It looks like the PCM driver causes a crash here? Any clue to what might cause this? The code for the ALSA handling is just what Google uses in its example:

Interesting @IronClaw, thanks for also sharing the log.

Will try to reproduce and will let you know the results.

Thanks again.

Thanks @yoelrc88. Any help would be much appreciated. If you need more of my code, let me know.

I basically use the google system to add a datalistener:

audio_input.reset(new AudioInputALSA());

  audio_input->AddDataListener(
    [stream, &request](std::shared_ptr<std::vector<unsigned char>> data) {
      request.set_audio_in(&((*data)[0]), data->size());
      stream->Write(request);
  });
  audio_input->AddStopListener([stream]() {
    stream->WritesDone();
  });
  audio_input->Start();

AudioOutputALSA audio_output;
audio_output.Start();

The inside of that lambda-function I replaced with a function to call snowboy (also replaying the unsigned char with an int16_t, since that is what snowboy expects).
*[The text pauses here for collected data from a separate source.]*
-- ==== Sys2Proof/Laws/AddressMap.lean ====
section
/-! SUPPORT. Where the offsets of the window lead (R41), what a host write to one location does to
the reads of the others (R43, R52), and the fields of the record words (R48, R49). -/

namespace Sys2Proof.Machine

/-! ### Offsets -/

theorem admitted_iff (a w : Nat) :
    admitted a w = true ↔ w = 4 ∧ a % 4 = 0 ∧ a < 0x400000 := by
  have : decide (a < Config.windowSize) = true ↔ a < 0x400000 := decide_eq_true_iff
  simp only [admitted, Bool.and_eq_true, beq_iff_eq, and_assoc, this]

/-- Where an element's offset leads: `omega` settles every bound of the map on the way (R41). -/
theorem locate_freq (i o : Nat) {b : Nat} (hb : b < 256) : locate i o (0x400 + 4 * b) = .freq b := by
  simp (disch := omega) only [locate, if_pos, if_neg]
  congr 1; omega

theorem locate_heap (i o : Nat) {p : Nat} (hp : p < 256) : locate i o (0x800 + 4 * p) = .heap p := by
  simp (disch := omega) only [locate, if_pos, if_neg]
  congr 1; omega

theorem locate_node (i o : Nat) {k w : Nat} (hk : k < 511) (hw : w < 4) :
    locate i o (0x2000 + 16 * k + 4 * w) = .node k w := by
  simp (disch := omega) only [locate, if_pos, if_neg]
  congr 1 <;> omega

theorem locate_code (i o : Nat) {b w : Nat} (hb : b < 256) (hw : w < 9) :
    locate i o (0x4000 + 64 * b + 4 * w) = .code b w := by
  simp (disch := omega) only [locate, locateCode, if_pos, if_neg]
  congr 1 <;> omega

theorem locate_ibuf (i o : Nat) {w : Nat} (hi : 4 * w < i) (hw : 4 * w < 0x100000) :
    locate i o (0x100000 + 4 * w) = .ibuf w := by
  simp (disch := omega) only [locate, if_pos, if_neg]
  congr 1; omega

theorem locate_obuf (i o : Nat) {w : Nat} (ho : 4 * w < o) :
    locate i o (0x200000 + 4 * w) = .obuf w := by
  simp (disch := omega) only [locate, if_pos, if_neg]
  congr 1; omega

/-- The offset of a location. -/
def Loc.offset : Loc → Nat
  | .cmd => 0x00
  | .status => 0x04
  | .errcode => 0x08
  | .errinfo => 0x0C
  | .errpos => 0x10
  | .inLen => 0x14
  | .outLen => 0x18
  | .nbits => 0x1C
  | .root => 0x20
  | .nnodes => 0x24
  | .nsym => 0x28
  | .heapSize => 0x2C
  | .id => 0x30
  | .icap => 0x34
  | .ocap => 0x38
  | .freq b => 0x400 + 4 * b
  | .heap p => 0x800 + 4 * p
  | .node i w => 0x2000 + 16 * i + 4 * w
  | .code b w => 0x4000 + 64 * b + 4 * w
  | .ibuf w => 0x100000 + 4 * w
  | .obuf w => 0x200000 + 4 * w
  | .reserved => 0

theorem locateRegister_offset (a : Nat) (ha : a < 0x40) (h4 : a % 4 = 0) :
    locateRegister a = .reserved ∨ (locateRegister a).offset = a := by
  obtain ⟨q, rfl⟩ : ∃ q, a = 4 * q := ⟨a / 4, by omega⟩
  have hq : q < 16 := by omega
  interval_cases q <;> first | exact .inr rfl | exact .inl rfl

/-- No two aligned offsets lead to one location, but for the reserved ones (R41). -/
theorem locate_offset (i o a : Nat) (h4 : a % 4 = 0) :
    locate i o a = .reserved ∨ (locate i o a).offset = a := by
  unfold locate
  by_cases h0 : a < 0x40
  · rw [if_pos h0]
    exact locateRegister_offset a h0 h4
  rw [if_neg h0]
  by_cases h1 : a < 0x400
  · rw [if_pos h1]
    exact .inl rfl
  rw [if_neg h1]
  by_cases h2 : a < 0x800
  · rw [if_pos h2]
    right; simp only [Loc.offset]; omega
  rw [if_neg h2]
  by_cases h3 : a < 0xC00
  · rw [if_pos h3]
    right; simp only [Loc.offset]; omega
  rw [if_neg h3]
  by_cases h4 : a < 0x2000
  · rw [if_pos h4]
    exact .inl rfl
  rw [if_neg h4]
  by_cases h5 : a < 0x3FF0
  · rw [if_pos h5]
    right; simp only [Loc.offset]; omega
  rw [if_neg h5]
  by_cases h6 : a < 0x4000
  · rw [if_pos h6]
    exact .inl rfl
  rw [if_neg h6]
  by_cases h7 : a < 0x8000
  · rw [if_pos h7]
    unfold locateCode
    by_cases h : (a - 0x4000) % 64 / 4 < 9
    · rw [if_pos h]; right; simp only [Loc.offset]; omega
    · rw [if_neg h]; exact .inl rfl
  rw [if_neg h7]
  by_cases h8 : a < 0x100000
  · rw [if_pos h8]
    exact .inl rfl
  rw [if_neg h8]
  by_cases h9 : a < 0x200000
  · rw [if_pos h9]
    by_cases h : a < 0x100000 + i
    · rw [if_pos h]; right; simp only [Loc.offset]; omega
    · rw [if_neg h]; exact .inl rfl
  rw [if_neg h9]
  by_cases h10 : a < 0x200000 + o
  · rw [if_pos h10]
    right; simp only [Loc.offset]; omega
  rw [if_neg h10]
  exact .inl rfl

/-- The element numbers of a location are inside their memories, for capacities i and o. -/
def Loc.fits (i o : Nat) : Loc → Prop
  | .freq b => b < 256
  | .heap p => p < 256
  | .node k w => k < 511 ∧ w < 4
  | .code b w => b < 256 ∧ w < 9
  | .ibuf w => 4 * w < i ∧ 4 * w < 0x100000
  | .obuf w => 4 * w < o
  | _ => True

theorem locate_fits (i o a : Nat) : (locate i o a).fits i o := by
  unfold locate
  by_cases h0 : a < 0x40
  · rw [if_pos h0]
    have hq : a / 4 < 16 := by omega
    unfold locateRegister
    generalize a / 4 = q at hq
    interval_cases q <;> trivial
  rw [if_neg h0]
  by_cases h1 : a < 0x400
  · rw [if_pos h1]
    trivial
  rw [if_neg h1]
  by_cases h2 : a < 0x800
  · rw [if_pos h2]
    simp only [Loc.fits]; omega
  rw [if_neg h2]
  by_cases h3 : a < 0xC00
  · rw [if_pos h3]
    simp only [Loc.fits]; omega
  rw [if_neg h3]
  by_cases h4 : a < 0x2000
  · rw [if_pos h4]
    trivial
  rw [if_neg h4]
  by_cases h5 : a < 0x3FF0
  · rw [if_pos h5]
    simp only [Loc.fits]; omega
  rw [if_neg h5]
  by_cases h6 : a < 0x4000
  · rw [if_pos h6]
    trivial
  rw [if_neg h6]
  by_cases h7 : a < 0x8000
  · rw [if_pos h7]
    unfold locateCode
    by_cases h : (a - 0x4000) % 64 / 4 < 9
    · rw [if_pos h]; simp only [Loc.fits]; omega
    · rw [if_neg h]; trivial
  rw [if_neg h7]
  by_cases h8 : a < 0x100000
  · rw [if_pos h8]
    trivial
  rw [if_neg h8]
  by_cases h9 : a < 0x200000
  · rw [if_pos h9]
    by_cases h : a < 0x100000 + i
    · rw [if_pos h]; simp only [Loc.fits]; omega
    · rw [if_neg h]; trivial
  rw [if_neg h9]
  by_cases h10 : a < 0x200000 + o
  · rw [if_pos h10]
    simp only [Loc.fits]; omega
  rw [if_neg h10]
  trivial

/-! ### Record words -/

theorem extract_low (a : BitVec 8) (b : BitVec 32) : (a ++ b).extractLsb' 0 32 = b := by
  apply BitVec.eq_of_getLsbD_eq
  intro j hj
  simp only [BitVec.getLsbD_append, BitVec.getLsbD_extractLsb', hj, Nat.zero_add]
  simp [hj]

theorem extract_high (a : BitVec 8) (b : BitVec 32) : (a ++ b).extractLsb' 32 8 = a := by
  apply BitVec.eq_of_getLsbD_eq
  intro j hj
  simp only [BitVec.getLsbD_append, BitVec.getLsbD_extractLsb', hj]
  simp [hj]

/-- A write to one word of a node record, read back: the fields of the word (R48). -/
theorem nodeWord_nodeSetWord (r : NodeRec) (v : Word) {w : Nat} (hw : w < 4) :
    nodeWord (nodeSetWord r w v) w =
      v &&& [0xFF03#32, 0xFFFFFFFF#32, 0xFF#32, 0x07FFFFFF#32].getD w 0#32 := by
  have hk : ∀ b : BitVec 2, kindBits (kindOfBits b) = b := by decide
  interval_cases w
  · show 0#16 ++ v.extractLsb' 8 8 ++ 0#6 ++ kindBits (kindOfBits (v.extractLsb' 0 2)) =
      v &&& 0xFF03#32
    rw [hk]
    apply BitVec.eq_of_getLsbD_eq
    intro j hj
    interval_cases j <;>
      simp only [BitVec.getLsbD_append, BitVec.getLsbD_extractLsb', BitVec.getLsbD_and] <;> simp
  · show (r.freq.extractLsb' 32 8 ++ v).extractLsb' 0 32 = v &&& 0xFFFFFFFF#32
    rw [extract_low]
    exact BitVec.and_allOnes.symm
  · show 0#24 ++ (v.extractLsb' 0 8 ++ r.freq.extractLsb' 0 32).extractLsb' 32 8 = v &&& 0xFF#32
    rw [extract_high]
    apply BitVec.eq_of_getLsbD_eq
    intro j hj
    interval_cases j <;>
      simp only [BitVec.getLsbD_append, BitVec.getLsbD_extractLsb', BitVec.getLsbD_and] <;> simp
  · show 0#5 ++ v.extractLsb' 18 9 ++ v.extractLsb' 9 9 ++ v.extractLsb' 0 9 = v &&& 0x07FFFFFF#32
    apply BitVec.eq_of_getLsbD_eq
    intro j hj
    interval_cases j <;>
      simp only [BitVec.getLsbD_append, BitVec.getLsbD_extractLsb', BitVec.getLsbD_and] <;> simp

/-- A write to one word of a node record leaves the other words (R48). -/
theorem nodeWord_nodeSetWord_ne (r : NodeRec) (v : Word) {w w' : Nat} (hw : w < 4) (hw' : w' < 4)
    (h : w' ≠ w) : nodeWord (nodeSetWord r w v) w' = nodeWord r w' := by
  interval_cases w <;> interval_cases w' <;> first | exact absurd rfl h | rfl | skip
  · show 0#24 ++ (r.freq.extractLsb' 32 8 ++ v).extractLsb' 32 8 = 0#24 ++ r.freq.extractLsb' 32 8
    rw [extract_high]
  · show (v.extractLsb' 0 8 ++ r.freq.extractLsb' 0 32).extractLsb' 0 32 = r.freq.extractLsb' 0 32
    rw [extract_low]

/-- Bit j of CBITS after a write to a word of a code entry (R49). -/
theorem codeSetWord_getLsbD (e : CodeEntry) (v : Word) {w : Nat} (h0 : w ≠ 0) (hw : w < 9) (j : Nat)
    (hj : j < 256) :
    (codeSetWord e w v).cbits.getLsbD j =
      if 224 - 32 * (w - 1) ≤ j ∧ j < 224 - 32 * (w - 1) + 32 then
        v.getLsbD (j - (224 - 32 * (w - 1)))
      else e.cbits.getLsbD j := by
  simp only [codeSetWord, if_neg h0, BitVec.getLsbD_or, BitVec.getLsbD_and, BitVec.getLsbD_not,
    BitVec.getLsbD_shiftLeft, BitVec.getLsbD_setWidth, hj, decide_true, Bool.true_and]
  by_cases h1 : j < 224 - 32 * (w - 1)
  · rw [if_neg (by omega)]; simp [h1]
  · by_cases h2 : j < 224 - 32 * (w - 1) + 32
    · rw [if_pos (by omega)]
      have h3 : j - (224 - 32 * (w - 1)) < 32 := by omega
      have h4 : (0xFFFFFFFF#256).getLsbD (j - (224 - 32 * (w - 1))) = true := by
        generalize j - (224 - 32 * (w - 1)) = q at h3
        interval_cases q <;> rfl
      simp only [h1, h4, decide_false, Bool.not_false, Bool.not_true, Bool.true_and, Bool.and_false,
        Bool.false_or]
      have : j - (224 - 32 * (w - 1)) < 256 := by omega
      simp [this]
    · rw [if_neg (by omega)]
      have h4 : (0xFFFFFFFF#256).getLsbD (j - (224 - 32 * (w - 1))) = false := by
        have : (0xFFFFFFFF#256) = (0xFFFFFFFF#32).setWidth 256 := rfl
        rw [this, BitVec.getLsbD_setWidth, BitVec.getLsbD_of_ge _ _ (by omega)]; simp
      have h5 : v.getLsbD (j - (224 - 32 * (w - 1))) = false :=
        BitVec.getLsbD_of_ge _ _ (by omega)
      simp [h4, h5]

theorem codeSetWord_clen (e : CodeEntry) (v : Word) {w : Nat} (h0 : w ≠ 0) :
    (codeSetWord e w v).clen = e.clen := by simp [codeSetWord, h0]

/-- A write to one word of a code entry, read back (R49). -/
theorem codeWord_codeSetWord (e : CodeEntry) (v : Word) {w : Nat} (hw : w < 9) :
    codeWord (codeSetWord e w v) w = if w = 0 then v &&& 0xFF#32 else v := by
  by_cases h0 : w = 0
  · subst h0
    simp only [codeWord, codeSetWord, if_true]
    apply BitVec.eq_of_getLsbD_eq
    intro j hj
    interval_cases j <;> simp only [BitVec.getLsbD_append, BitVec.getLsbD_extractLsb', BitVec.getLsbD_and] <;> simp
  · simp only [codeWord, if_neg h0]
    apply BitVec.eq_of_getLsbD_eq
    intro j hj
    rw [BitVec.getLsbD_extractLsb', codeSetWord_getLsbD e v h0 hw _ (by omega), if_pos (by omega),
      Nat.add_sub_cancel_left]
    simp [hj]

/-- A write to one word of a code entry leaves the other words (R49). -/
theorem codeWord_codeSetWord_ne (e : CodeEntry) (v : Word) {w w' : Nat} (hw : w < 9) (hw' : w' < 9)
    (h : w' ≠ w) : codeWord (codeSetWord e w v) w' = codeWord e w' := by
  by_cases h0 : w = 0
  · subst h0; simp [codeWord, codeSetWord, h]
  · by_cases h0' : w' = 0
    · subst h0'; simp [codeWord, codeSetWord_clen e v h0]
    · simp only [codeWord, if_neg h0']
      apply BitVec.eq_of_getLsbD_eq
      intro j hj
      rw [BitVec.getLsbD_extractLsb', BitVec.getLsbD_extractLsb',
        codeSetWord_getLsbD e v h0 hw _ (by omega), if_neg (by omega)]

/-! ### Reads after writes -/

/-- A write moves no location and draws no free word. -/
theorem writeLoc_frame (s : State) (v : Word) (l : Loc) :
    writeLoc s v l = { s with
      inLen := (writeLoc s v l).inLen, nbits := (writeLoc s v l).nbits,
      root := (writeLoc s v l).root, freq := (writeLoc s v l).freq,
      node := (writeLoc s v l).node, code := (writeLoc s v l).code,
      ibuf := (writeLoc s v l).ibuf } := by
  cases l <;> rfl

theorem readLoc_setFreq (s : State) (b : Nat) (v : Word) {l : Loc} (h : l ≠ .freq b) :
    readLoc (setFreq s b v) l = readLoc s l := by
  cases l with
  | freq c =>
    show freqAt (setFreq s b v) c = freqAt s c
    rw [freqAt_setFreq, if_neg (fun e => h (by rw [e]))]
  | _ => rfl

theorem readLoc_setNode (s : State) (k : Nat) (r : NodeRec) {l : Loc}
    (h : ∀ w, l = .node k w → nodeWord r w = nodeWord (Table.get clearedNode s.node k) w) :
    readLoc (setNode s k r) l = readLoc s l := by
  cases l with
  | node k' w' =>
    show nodeWord (Table.get clearedNode (Table.put clearedNode s.node k r) k') w' = nodeWord _ w'
    rw [Table.get_put]
    split_ifs with e
    · subst e; exact h w' rfl
    · rfl
  | _ => rfl

theorem readLoc_setCode (s : State) (b : Nat) (e : CodeEntry) {l : Loc}
    (h : ∀ w, l = .code b w → codeWord e w = codeWord (Table.get clearedCode s.code b) w) :
    readLoc (setCode s b e) l = readLoc s l := by
  cases l with
  | code b' w' =>
    show codeWord (Table.get clearedCode (Table.put clearedCode s.code b e) b') w' = codeWord _ w'
    rw [Table.get_put]
    split_ifs with e
    · subst e; exact h w' rfl
    · rfl
  | _ => rfl

theorem readLoc_setIbufBytes (s : State) (w : Nat) (vs : List Byte) (hv : vs.length = 4) {l : Loc}
    (h : l ≠ .ibuf w) : readLoc (setIbufBytes s (4 * w) vs) l = readLoc s l := by
  cases l with
  | ibuf w' =>
    have hw : w' ≠ w := fun e => h (by rw [e])
    simp only [readLoc, ibufByte_setIbufBytes, hv]
    simp (disch := omega) only [if_neg]
  | _ => rw [setIbufBytes_frame]; rfl

/-- What a write to a location other than l' leaves of the read of l' (R43). -/
theorem readLoc_writeLoc_ne (s : State) (v : Word) (i o : Nat) {l l' : Loc} (hl : l.fits i o)
    (hl' : l'.fits i o) (h : l' ≠ l) : readLoc (writeLoc s v l) l' = readLoc s l' := by
  cases l with
  | inLen => cases l' with
    | inLen => exact absurd rfl h
    | _ => rfl
  | nbits => cases l' with
    | nbits => exact absurd rfl h
    | _ => rfl
  | root => cases l' with
    | root => exact absurd rfl h
    | _ => rfl
  | freq b => exact readLoc_setFreq s b v h
  | node k w =>
    refine readLoc_setNode s k _ (fun w' e => ?_)
    subst e
    exact nodeWord_nodeSetWord_ne _ _ hl.2 hl'.2 (fun e => h (by rw [e]))
  | code b w =>
    refine readLoc_setCode s b _ (fun w' e => ?_)
    subst e
    exact codeWord_codeSetWord_ne _ _ hl.2 hl'.2 (fun e => h (by rw [e]))
  | ibuf w => exact readLoc_setIbufBytes s w _ rfl h
  | _ => rfl

theorem byteLane_wordOfBytes (b0 b1 b2 b3 : Byte) :
    byteLane (wordOfBytes b0 b1 b2 b3) 0 = b0 ∧ byteLane (wordOfBytes b0 b1 b2 b3) 1 = b1 ∧
    byteLane (wordOfBytes b0 b1 b2 b3) 2 = b2 ∧ byteLane (wordOfBytes b0 b1 b2 b3) 3 = b3 := by
  refine ⟨?_, ?_, ?_, ?_⟩ <;>
  · apply BitVec.eq_of_getLsbD_eq
    intro j hj
    simp only [byteLane, wordOfBytes]
    interval_cases j <;>
      simp only [BitVec.getLsbD_append, BitVec.getLsbD_extractLsb'] <;> simp

theorem wordOfBytes_byteLane (v : Word) :
    wordOfBytes (byteLane v 0) (byteLane v 1) (byteLane v 2) (byteLane v 3) = v := by
  apply BitVec.eq_of_getLsbD_eq
  intro j hj
  simp only [byteLane, wordOfBytes]
  interval_cases j <;>
    simp only [BitVec.getLsbD_append, BitVec.getLsbD_extractLsb'] <;> simp

theorem byteLane_mod (v : Word) (k : Nat) : byteLane v (k % 4) = byteLane v k := by
  simp [byteLane]

/-- The byte of lane k in a word of four. -/
theorem byteLane_eq (f : Nat → Byte) (k : Nat) :
    byteLane (wordOfBytes (f (4 * (k / 4))) (f (4 * (k / 4) + 1)) (f (4 * (k / 4) + 2))
      (f (4 * (k / 4) + 3))) k = f k := by
  obtain ⟨h0, h1, h2, h3⟩ := byteLane_wordOfBytes (f (4 * (k / 4))) (f (4 * (k / 4) + 1))
    (f (4 * (k / 4) + 2)) (f (4 * (k / 4) + 3))
  rw [← byteLane_mod]
  have : k % 4 < 4 := Nat.mod_lt _ (by omega)
  have hk : 4 * (k / 4) + k % 4 = k := Nat.div_add_mod k 4
  generalize k % 4 = r at *
  interval_cases r
  · rw [h0]; rw [← hk]
    congr 1
    omega
  · rw [h1, hk]
  · rw [h2, hk]
  · rw [h3, hk]

end Sys2Proof.Machine
end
However, even without calling on snowboy, the crashes occur.
The lambda-funtion gets triggerd via the addlistener, so every time data comes through the ALSA driver, the lambda is triggered.

OK thank , I will try to reproduce it just by used the regular google assistant code.

Did you ever get the crash with the Google Assistant code without your additions?

If I remember correctly, that also crashed after a while… But that is a good one to try again, just to narrow down a bit more.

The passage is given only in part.